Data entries
_ _ _ _ _ _ _
@[simp] theorem State.advance_agenda (s : State) : s.advance.agenda = s.agenda := State.modGroup_agenda _ _ _ _
@[simp] theorem State.finish_agenda (s : State) (g : Group) : (s.finish g).agenda = s.agenda := by simp [State.finish]
@[simp] theorem State.advance_tick (s : State) : s.advance.tick = s.tick := State.modGroup_tick _ _ _ _
@[simp] theorem State.finish_tick (s : State) (g : Group) : (s.finish g).tick = s.tick := by simp [State.finish]
@[simp] theorem State.advance_iss (s : State) : s.advance.iss = s.iss := State.modGroup_iss _ _ _ _
@[simp] theorem State.finish_iss (s : State) (g : Group) : (s.finish g).iss = s.iss := by simp [State.finish]
@[simp] theorem State.advance_mem (s : State) : s.advance.mem = s.mem := State.modGroup_mem _ _ _ _
@[simp] theorem State.finish_mem (s : State) (g : Group) : (s.finish g).mem = s.mem := by simp [State.finish]
@[simp] theorem State.advance_poison (s : State) : s.advance.poison = s.poison := State.modGroup_poison _ _ _ _
@[simp] theorem State.finish_poison (s : State) (g : Group) : (s.finish g).poison = s.poison := by simp [State.finish]
@[simp] theorem State.advance_comp (s : State) : s.advance.comp = s.comp := State.modGroup_comp _ _ _ _
@[simp] theorem State.finish_comp (s : State) (g : Group) : (s.finish g).comp = s.comp := by simp [State.finish]
@[simp] theorem State.advance_lines (s : State) : s.advance.lines = s.lines := State.modGroup_lines _ _ _ _
@[simp] theorem State.finish_lines (s : State) (g : Group) : (s.finish g).lines = s.lines := by simp [State.finish]
@[simp] theorem State.advance_reqs (s : State) : s.advance.reqs = s.reqs := State.modGroup_reqs _ _ _ _
@[simp] theorem State.finish_reqs (s : State) (g : Group) : (s.finish g).reqs = s.reqs := by simp [State.finish]
@[simp] theorem State.advance_nextReq (s : State) : s.advance.nextReq = s.nextReq := State.modGroup_nextReq _ _ _ _
@[simp] theorem State.finish_nextReq (s : State) (g : Group) : (s.finish g).nextReq = s.nextReq := by simp [State.finish]
@[simp] theorem State.advance_nextOp (s : State) : s.advance.nextOp = s.nextOp := State.modGroup_nextOp _ _ _ _
@[simp] theorem State.finish_nextOp (s : State) (g : Group) : (s.finish g).nextOp = s.nextOp := by simp [State.finish]
@[simp] theorem State.advance_dies (s : State) : s.advance.dies = s.dies := State.modGroup_dies _ _ _ _
@[simp] theorem State.finish_dies (s : State) (g : Group) : (s.finish g).dies = s.dies := by simp [State.finish]
@[simp] theorem State.advance_cycle (s : State) : s.advance.cycle = s.cycle := State.modGroup_cycle _ _ _ _
@[simp] theorem State.finish_cycle (s : State) (g : Group) : (s.finish g).cycle = s.cycle := by simp [State.finish]
@[simp] theorem State.advance_ptime (s : State) : s.advance.ptime = s.ptime := State.modGroup_ptime _ _ _ _
@[simp] theorem State.finish_ptime (s : State) (g : Group) : (s.finish g).ptime = s.ptime := by simp [State.finish]
@[simp] theorem State.advance_ptimeSub (s : State) : s.advance.ptimeSub = s.ptimeSub := State.modGroup_ptimeSub _ _ _ _
@[simp] theorem State.finish_ptimeSub (s : State) (g : Group) : (s.finish g).ptimeSub = s.ptimeSub := by simp [State.finish]
@[simp] theorem State.advance_base (s : State) : s.advance.base = s.base := State.modGroup_base _ _ _ _
@[simp] theorem State.finish_base (s : State) (g : Group) : (s.finish g).base = s.base := by simp [State.finish]
@[simp] theorem State.advance_epoch (s : State) : s.advance.epoch = s.epoch := State.modGroup_epoch _ _ _ _
@[simp] theorem State.finish_epoch (s : State) (g : Group) : (s.finish g).epoch = s.epoch := by simp [State.finish]
@[simp] theorem State.advance_rebases (s : State) : s.advance.rebases = s.rebases := State.modGroup_rebases _ _ _ _
@[simp] theorem State.finish_rebases (s : State) (g : Group) : (s.finish g).rebases = s.rebases := by simp [State.finish]
@[simp] theorem State.advance_timeSync (s : State) : s.advance.timeSync = s.timeSync := State.modGroup_timeSync _ _ _ _
@[simp] theorem State.finish_timeSync (s : State) (g : Group) : (s.finish g).timeSync = s.timeSync := by simp [State.finish]
@[simp] theorem State.advance_timeErr (s : State) : s.advance.timeErr = s.timeErr := State.modGroup_timeErr _ _ _ _
@[simp] theorem State.finish_timeErr (s : State) (g : Group) : (s.finish g).timeErr = s.timeErr := by simp [State.finish]
@[simp] theorem State.advance_errLow (s : State) : s.advance.errLow = s.errLow := State.modGroup_errLow _ _ _ _
@[simp] theorem State.finish_errLow (s : State) (g : Group) : (s.finish g).errLow = s.errLow := by simp [State.finish]
@[simp] theorem State.advance_clockStop (s : State) : s.advance.clockStop = s.clockStop := State.modGroup_clockStop _ _ _ _
@[simp] theorem State.finish_clockStop (s : State) (g : Group) : (s.finish g).clockStop = s.clockStop := by simp [State.finish]
@[simp] theorem State.advance_winLen (s : State) : s.advance.winLen = s.winLen := State.modGroup_winLen _ _ _ _
@[simp] theorem State.finish_winLen (s : State) (g : Group) : (s.finish g).winLen = s.winLen := by simp [State.finish]
@[simp] theorem State.advance_devNo (s : State) : s.advance.devNo = s.devNo := State.modGroup_devNo _ _ _ _
@[simp] theorem State.finish_devNo (s : State) (g : Group) : (s.finish g).devNo = s.devNo := by simp [State.finish]
@[simp] theorem State.advance_fabmark (s : State) : s.advance.fabmark = s.fabmark := State.modGroup_fabmark _ _ _ _
@[simp] theorem State.finish_fabmark (s : State) (g : Group) : (s.finish g).fabmark = s.fabmark := by simp [State.finish]
@[simp] theorem State.advance_hostmark (s : State) : s.advance.hostmark = s.hostmark := State.modGroup_hostmark _ _ _ _
@[simp] theorem State.finish_hostmark (s : State) (g : Group) : (s.finish g).hostmark = s.hostmark := by simp [State.finish]
@[simp] theorem State.advance_swgen (s : State) : s.advance.swgen = s.swgen := State.modGroup_swgen _ _ _ _
@[simp] theorem State.finish_swgen (s : State) (g : Group) : (s.finish g).swgen = s.swgen := by simp [State.finish]
@[simp] theorem State.advance_feat (s : State) : s.advance.feat = s.feat := State.modGroup_feat _ _ _ _
@[simp] theorem State.finish_feat (s : State) (g : Group) : (s.finish g).feat = s.feat := by simp [State.finish]
@[simp] theorem State.advance_dieMask (s : State) : s.advance.dieMask = s.dieMask := State.modGroup_dieMask _ _ _ _
@[simp] theorem State.finish_dieMask (s : State) (g : Group) : (s.finish g).dieMask = s.dieMask := by simp [State.finish]
@[simp] theorem State.advance_ctxtab (s : State) : s.advance.ctxtab = s.ctxtab := State.modGroup_ctxtab _ _ _ _
@[simp] theorem State.finish_ctxtab (s : State) (g : Group) : (s.finish g).ctxtab = s.ctxtab := by simp [State.finish]
@[simp] theorem State.advance_privCtx (s : State) : s.advance.privCtx = s.privCtx := State.modGroup_privCtx _ _ _ _
@[simp] theorem State.finish_privCtx (s : State) (g : Group) : (s.finish g).privCtx = s.privCtx := by simp [State.finish]
@[simp] theorem State.advance_bar0Sdva (s : State) : s.advance.bar0Sdva = s.bar0Sdva := State.modGroup_bar0Sdva _ _ _ _
@[simp] theorem State.finish_bar0Sdva (s : State) (g : Group) : (s.finish g).bar0Sdva = s.bar0Sdva := by simp [State.finish]
@[simp] theorem State.advance_bar0Sdctl (s : State) : s.advance.bar0Sdctl = s.bar0Sdctl := State.modGroup_bar0Sdctl _ _ _ _
@[simp] theorem State.finish_bar0Sdctl (s : State) (g : Group) : (s.finish g).bar0Sdctl = s.bar0Sdctl := by simp [State.finish]
@[simp] theorem State.advance_bar0Busy (s : State) : s.advance.bar0Busy = s.bar0Busy := State.modGroup_bar0Busy _ _ _ _
@[simp] theorem State.finish_bar0Busy (s : State) (g : Group) : (s.finish g).bar0Busy = s.bar0Busy := by simp [State.finish]
@[simp] theorem State.advance_shoots (s : State) : s.advance.shoots = s.shoots := State.modGroup_shoots _ _ _ _
@[simp] theorem State.finish_shoots (s : State) (g : Group) : (s.finish g).shoots = s.shoots := by simp [State.finish]
@[simp] theorem State.advance_launches (s : State) : s.advance.launches = s.launches := State.modGroup_launches _ _ _ _
@[simp] theorem State.finish_launches (s : State) (g : Group) : (s.finish g).launches = s.launches := by simp [State.finish]
@[simp] theorem State.advance_nextLaunch (s : State) : s.advance.nextLaunch = s.nextLaunch := State.modGroup_nextLaunch _ _ _ _
@[simp] theorem State.finish_nextLaunch (s : State) (g : Group) : (s.finish g).nextLaunch = s.nextLaunch := by simp [State.finish]
@[simp] theorem State.advance_passRecs (s : State) : s.advance.passRecs = s.passRecs := State.modGroup_passRecs _ _ _ _
@[simp] theorem State.finish_passRecs (s : State) (g : Group) : (s.finish g).passRecs = s.passRecs := by simp [State.finish]
@[simp] theorem State.advance_nextRec (s : State) : s.advance.nextRec = s.nextRec := State.modGroup_nextRec _ _ _ _
@[simp] theorem State.finish_nextRec (s : State) (g : Group) : (s.finish g).nextRec = s.nextRec := by simp [State.finish]
@[simp] theorem State.advance_apertures (s : State) : s.advance.apertures = s.apertures := State.modGroup_apertures _ _ _ _
@[simp] theorem State.finish_apertures (s : State) (g : Group) : (s.finish g).apertures = s.apertures := by simp [State.finish]
@[simp] theorem State.advance_ports (s : State) : s.advance.ports = s.ports := State.modGroup_ports _ _ _ _
@[simp] theorem State.finish_ports (s : State) (g : Group) : (s.finish g).ports = s.ports := by simp [State.finish]
@[simp] theorem State.advance_remotes (s : State) : s.advance.remotes = s.remotes := State.modGroup_remotes _ _ _ _
@[simp] theorem State.finish_remotes (s : State) (g : Group) : (s.finish g).remotes = s.remotes := by simp [State.finish]
@[simp] theorem State.advance_streams (s : State) : s.advance.streams = s.streams := State.modGroup_streams _ _ _ _
@[simp] theorem State.finish_streams (s : State) (g : Group) : (s.finish g).streams = s.streams := by simp [State.finish]
@[simp] theorem State.advance_dieSaves (s : State) : s.advance.dieSaves = s.dieSaves := State.modGroup_dieSaves _ _ _ _
@[simp] theorem State.finish_dieSaves (s : State) (g : Group) : (s.finish g).dieSaves = s.dieSaves := by simp [State.finish]
@[simp] theorem State.advance_saved (s : State) : s.advance.saved = s.saved := State.modGroup_saved _ _ _ _
@[simp] theorem State.finish_saved (s : State) (g : Group) : (s.finish g).saved = s.saved := by simp [State.finish]
@[simp] theorem State.advance_reports (s : State) : s.advance.reports = s.reports := State.modGroup_reports _ _ _ _
@[simp] theorem State.finish_reports (s : State) (g : Group) : (s.finish g).reports = s.reports := by simp [State.finish]
@[simp] theorem State.advance_interrupts (s : State) : s.advance.interrupts = s.interrupts := State.modGroup_interrupts _ _ _ _
@[simp] theorem State.finish_interrupts (s : State) (g : Group) : (s.finish g).interrupts = s.interrupts := by simp [State.finish]
@[simp] theorem State.advance_hostReply (s : State) : s.advance.hostReply = s.hostReply := State.modGroup_hostReply _ _ _ _
@[simp] theorem State.finish_hostReply (s : State) (g : Group) : (s.finish g).hostReply = s.hostReply := by simp [State.finish]
@[simp] theorem State.advance_remoteReplies (s : State) : s.advance.remoteReplies = s.remoteReplies := State.modGroup_remoteReplies _ _ _ _
@[simp] theorem State.finish_remoteReplies (s : State) (g : Group) : (s.finish g).remoteReplies = s.remoteReplies := by simp [State.finish]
_ _ _ _ _ _ _
What you need to do
Would you copy out exactly the lines above that start at the one containing "s.bar0Sdctl := by simp [State.finish]" and end at the one containing "State.modGroup_launches _ _ _ _", inclusive?

Reply
@[simp] theorem State.finish_bar0Sdctl (s : State) (g : Group) : (s.finish g).bar0Sdctl = s.bar0Sdctl := by simp [State.finish]
@[simp] theorem State.advance_bar0Busy (s : State) : s.advance.bar0Busy = s.bar0Busy := State.modGroup_bar0Busy _ _ _ _
@[simp] theorem State.finish_bar0Busy (s : State) (g : Group) : (s.finish g).bar0Busy = s.bar0Busy := by simp [State.finish]
@[simp] theorem State.advance_shoots (s : State) : s.advance.shoots = s.shoots := State.modGroup_shoots _ _ _ _
@[simp] theorem State.finish_shoots (s : State) (g : Group) : (s.finish g).shoots = s.shoots := by simp [State.finish]
@[simp] theorem State.advance_launches (s : State) : s.advance.launches = s.launches := State.modGroup_launches _ _ _ _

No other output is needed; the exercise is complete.